▸ Task description:
Within the records, tally the lines that contain "bits" and reply with that number only.
───── Working data
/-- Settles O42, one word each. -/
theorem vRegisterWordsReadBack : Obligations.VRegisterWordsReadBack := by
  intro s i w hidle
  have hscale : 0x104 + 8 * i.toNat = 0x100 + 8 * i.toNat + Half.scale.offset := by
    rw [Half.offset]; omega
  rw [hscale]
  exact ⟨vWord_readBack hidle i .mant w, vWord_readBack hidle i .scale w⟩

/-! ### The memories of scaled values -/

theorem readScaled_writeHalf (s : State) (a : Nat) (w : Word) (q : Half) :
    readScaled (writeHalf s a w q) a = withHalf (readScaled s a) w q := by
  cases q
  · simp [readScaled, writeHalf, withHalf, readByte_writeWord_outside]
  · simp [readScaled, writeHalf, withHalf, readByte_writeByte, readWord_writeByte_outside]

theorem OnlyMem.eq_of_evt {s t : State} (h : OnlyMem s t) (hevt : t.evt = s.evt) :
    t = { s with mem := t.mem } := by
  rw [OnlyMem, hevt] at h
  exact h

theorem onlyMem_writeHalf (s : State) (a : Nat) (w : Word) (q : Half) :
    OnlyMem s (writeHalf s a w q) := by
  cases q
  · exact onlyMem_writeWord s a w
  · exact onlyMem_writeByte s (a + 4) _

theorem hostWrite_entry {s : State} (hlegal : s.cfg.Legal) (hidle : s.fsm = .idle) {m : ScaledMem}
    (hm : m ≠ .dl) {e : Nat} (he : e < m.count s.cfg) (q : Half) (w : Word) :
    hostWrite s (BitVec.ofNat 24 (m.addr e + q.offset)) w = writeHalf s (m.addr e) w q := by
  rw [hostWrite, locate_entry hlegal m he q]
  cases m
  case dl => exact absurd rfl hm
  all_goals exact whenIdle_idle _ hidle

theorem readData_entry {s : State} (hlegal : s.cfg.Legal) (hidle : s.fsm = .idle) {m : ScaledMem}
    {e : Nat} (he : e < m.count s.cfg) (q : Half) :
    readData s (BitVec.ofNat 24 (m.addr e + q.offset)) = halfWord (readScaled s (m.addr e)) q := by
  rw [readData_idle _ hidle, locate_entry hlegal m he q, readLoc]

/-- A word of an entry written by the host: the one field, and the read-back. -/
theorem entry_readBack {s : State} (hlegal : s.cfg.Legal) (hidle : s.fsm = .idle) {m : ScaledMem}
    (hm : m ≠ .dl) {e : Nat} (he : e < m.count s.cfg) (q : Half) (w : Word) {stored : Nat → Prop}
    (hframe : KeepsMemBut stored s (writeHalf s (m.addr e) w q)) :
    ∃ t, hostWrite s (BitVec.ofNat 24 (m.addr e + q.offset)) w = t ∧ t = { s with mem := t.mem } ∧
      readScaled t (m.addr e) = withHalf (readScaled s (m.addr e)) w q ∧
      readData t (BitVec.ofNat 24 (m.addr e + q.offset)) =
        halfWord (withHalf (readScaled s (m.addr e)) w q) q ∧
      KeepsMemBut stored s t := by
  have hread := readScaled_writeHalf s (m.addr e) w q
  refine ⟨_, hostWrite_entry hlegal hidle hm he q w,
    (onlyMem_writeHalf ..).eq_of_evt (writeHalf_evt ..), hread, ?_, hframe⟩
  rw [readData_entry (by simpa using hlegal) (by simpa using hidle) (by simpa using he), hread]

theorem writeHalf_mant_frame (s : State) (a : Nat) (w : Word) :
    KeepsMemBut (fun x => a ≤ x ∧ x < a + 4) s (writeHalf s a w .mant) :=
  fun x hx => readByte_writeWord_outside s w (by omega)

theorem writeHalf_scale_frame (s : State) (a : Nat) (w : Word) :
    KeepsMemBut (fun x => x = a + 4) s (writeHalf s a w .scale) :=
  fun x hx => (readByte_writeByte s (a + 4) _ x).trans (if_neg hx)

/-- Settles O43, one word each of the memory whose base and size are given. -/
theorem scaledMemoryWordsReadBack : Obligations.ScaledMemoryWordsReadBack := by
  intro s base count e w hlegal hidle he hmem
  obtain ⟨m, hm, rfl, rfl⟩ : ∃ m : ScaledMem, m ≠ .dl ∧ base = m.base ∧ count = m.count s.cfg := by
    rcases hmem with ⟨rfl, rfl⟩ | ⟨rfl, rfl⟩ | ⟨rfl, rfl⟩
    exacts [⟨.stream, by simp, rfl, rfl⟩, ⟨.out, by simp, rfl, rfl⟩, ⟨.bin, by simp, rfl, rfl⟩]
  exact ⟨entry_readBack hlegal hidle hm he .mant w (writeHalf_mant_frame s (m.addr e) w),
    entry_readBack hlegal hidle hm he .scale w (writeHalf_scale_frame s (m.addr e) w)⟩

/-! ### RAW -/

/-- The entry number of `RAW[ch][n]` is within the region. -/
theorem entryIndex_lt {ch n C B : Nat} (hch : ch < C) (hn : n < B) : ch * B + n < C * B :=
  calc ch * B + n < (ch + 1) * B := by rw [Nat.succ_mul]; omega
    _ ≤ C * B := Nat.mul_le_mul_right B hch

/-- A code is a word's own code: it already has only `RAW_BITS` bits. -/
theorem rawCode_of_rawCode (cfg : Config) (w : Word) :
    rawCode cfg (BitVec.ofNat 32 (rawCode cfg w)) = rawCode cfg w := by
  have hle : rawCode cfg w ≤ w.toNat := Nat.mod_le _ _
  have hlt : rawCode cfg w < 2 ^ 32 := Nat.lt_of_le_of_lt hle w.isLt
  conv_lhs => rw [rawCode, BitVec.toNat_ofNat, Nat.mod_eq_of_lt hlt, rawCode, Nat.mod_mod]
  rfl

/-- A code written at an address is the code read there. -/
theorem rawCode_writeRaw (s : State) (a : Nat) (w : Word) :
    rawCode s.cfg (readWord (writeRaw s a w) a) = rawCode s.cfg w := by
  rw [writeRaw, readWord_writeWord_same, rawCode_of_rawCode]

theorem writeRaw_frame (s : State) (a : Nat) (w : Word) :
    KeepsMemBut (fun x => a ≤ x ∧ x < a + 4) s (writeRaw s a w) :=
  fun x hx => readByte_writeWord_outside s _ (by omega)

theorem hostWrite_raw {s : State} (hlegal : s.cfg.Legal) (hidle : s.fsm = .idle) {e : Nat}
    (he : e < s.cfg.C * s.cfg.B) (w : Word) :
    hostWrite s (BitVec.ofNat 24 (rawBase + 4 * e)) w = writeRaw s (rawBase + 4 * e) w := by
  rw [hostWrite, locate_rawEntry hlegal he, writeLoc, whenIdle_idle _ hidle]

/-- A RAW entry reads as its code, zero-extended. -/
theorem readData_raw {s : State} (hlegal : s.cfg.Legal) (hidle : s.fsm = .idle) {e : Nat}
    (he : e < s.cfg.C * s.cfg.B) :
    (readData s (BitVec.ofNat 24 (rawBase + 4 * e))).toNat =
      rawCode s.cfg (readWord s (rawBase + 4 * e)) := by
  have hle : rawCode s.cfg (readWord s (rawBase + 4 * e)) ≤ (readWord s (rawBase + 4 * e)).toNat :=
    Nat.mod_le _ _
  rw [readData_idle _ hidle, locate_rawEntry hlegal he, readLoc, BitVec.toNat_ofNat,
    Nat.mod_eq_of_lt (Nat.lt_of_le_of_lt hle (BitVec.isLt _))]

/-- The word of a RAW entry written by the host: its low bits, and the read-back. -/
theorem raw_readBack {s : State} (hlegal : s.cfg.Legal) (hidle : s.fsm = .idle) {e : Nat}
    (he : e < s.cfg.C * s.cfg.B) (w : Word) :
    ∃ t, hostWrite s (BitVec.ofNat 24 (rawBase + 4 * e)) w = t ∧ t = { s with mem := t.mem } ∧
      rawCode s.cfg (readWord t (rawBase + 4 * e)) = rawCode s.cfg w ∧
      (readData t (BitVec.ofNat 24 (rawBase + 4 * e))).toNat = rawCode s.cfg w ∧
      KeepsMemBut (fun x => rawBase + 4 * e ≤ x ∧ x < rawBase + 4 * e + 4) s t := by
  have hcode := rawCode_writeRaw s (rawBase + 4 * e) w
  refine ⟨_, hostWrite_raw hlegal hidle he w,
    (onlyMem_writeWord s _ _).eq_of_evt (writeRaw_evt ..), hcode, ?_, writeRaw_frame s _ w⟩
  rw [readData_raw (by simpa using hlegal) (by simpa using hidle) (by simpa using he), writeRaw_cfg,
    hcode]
──────────
▸ Solution for this exercise:
2